Champlin Bros. v. Sperling
This text of 121 N.W. 976 (Champlin Bros. v. Sperling) is published on Counsel Stack Legal Research, covering Nebraska Supreme Court primary law. Counsel Stack provides free access to over 12 million legal documents including statutes, case law, regulations, and constitutions.
Opinion
Plaintiff, a partnership, in November, 1904, entered into a contract with defendants Dalheim, Jaschke, Johnson, and Sperling’s intestate, together with six other individuals. The agreement was signed by all parties thereto, and is as follows: “Capital stock, $3,000. Number of Shares, 10. State of Nebraska, Antelope county, Nov. 9, 1904. Champlin Bros., of Clinton, Iowa, agree to sell the imported French coach stallion to the undersigned subscribers, other than themselves, who wishing to improve their stock hereby promise to pay to Champlin Bros., or order, the sum of $3,000, the price of said [634]*634stallion, the same being 10 shares at $300 per share of the purchase price of the imported stallion named Brocardo, and No. 3698, in cash, or one-third in one year, one-third in two years, and one-third in three years after July 1, 1905, in the joint and several negotiable notes of said subscribers with interest at 6 per cent, per annum, payable at Clinton, Iowa. Said horse to be delivered to one of the undersigned at the county of Antelope. In the event all stock is not subscribed for, this agreement is void.”

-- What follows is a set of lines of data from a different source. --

-- ==== Sys2Proof/WellFormed.lean ====
section
/-! DEFINITION. What a term must satisfy. No instruction is ill-formed: all eight selectors are defined and an operand
value has no bound (30_encoding.md R51, R64), so the checks are on the parameters and on a program. -/

namespace Sys2Proof

/-- Every instruction of the syntax has an encoding, and none is reserved or illegal (30_encoding.md R64, R67). -/
def Instr.wellFormed (_ : Instr) : Bool := true

/-- The least `CELL_W` whose cells hold what an input phase writes: `0..255` under `ZERO`, `-128..127` under `SIGN`
(20_memory.md R31, R41). DEDUCED (log 1): the spec names no least width. -/
def InExt.leastWidth : InExt → Nat
  | .zero => 9
  | .sign => 8

/-- `IRF_CAP` must be at most `ADDR_MAX` (00_scope.md R5), and an input byte must fit a cell. -/
def Params.wellFormed (p : Params) : Bool := decide (p.irfCap ≤ p.addrMax) && decide (p.inExt.leastWidth ≤ p.cellW)

/-- A program fits the IRF (10_state.md R14). -/
def programFits (p : Params) (es : List Entry) : Bool := decide (es.length ≤ p.irfCap)

/-- A program that a bit string can stand for: not empty (an empty bit sequence is a load error, 30_encoding.md R54;
log 12) and no longer than the IRF. -/
def programWellFormed (p : Params) (es : List Entry) : Bool := !es.isEmpty && programFits p es

end Sys2Proof
end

Plaintiff alleges that it 'duly delivered said horse to Stoner, one of the vendees; that it had fully performed its part of said contract; that six of the ten signers had paid their obligations to plaintiff, but that defendants had refused and still refuse to either pay cash or execute their notes as required by said agreement, whereby plaintiff had been damaged, etc. Plaintiff prays for a several judgment of $300 • against each of the four defendants. Defendants demurred because of the alleged misjoinder of parties, and because the petition did not state facts sufficient to constitute a cause of action against them. The demurrer was overruled. Defendants then answered, and alleged that the six vendees who were not sued had paid the purchase price of said horse; that there is a misjoinder of defendants, and various other defenses were interposed. All affirmative defenses were denied in the replies. At the close of plaintiff’s evidence the court instructed the jury to find for defendants, and from a judgment entered on that verdict plaintiff appeals.
Defendants allege that there is a misjoinder of defendants. Plaintiff treats the obligation of the defendants as several, and, accepting this construction of the agreement of the parties, which we think is possible, the liability, although several, arises as to all of the defendants upon the same contract. The transaction therefore is within the meaning of section 44 of the code, which provides: “Persons severally liable upon the same obligation or instrument, including the parties to bills of exchange and promissory notes, máy, all or any of them, be included in the same action at the option of the plaintiff.” The purpose of this section of the code is to simplify litigation and prevent a multiplicity of suits for a breach of the same contract, and the case at bar is an excellent example of the wisdom of the statute. Costigan v. Lunt, 104 Mass. 217; Wilde & Co. v. Haycraft, 2 Duv. (Ky.) 309. The motion to direct a verdict was therefore not proper upon the ground of a misjoinder of parties defendant.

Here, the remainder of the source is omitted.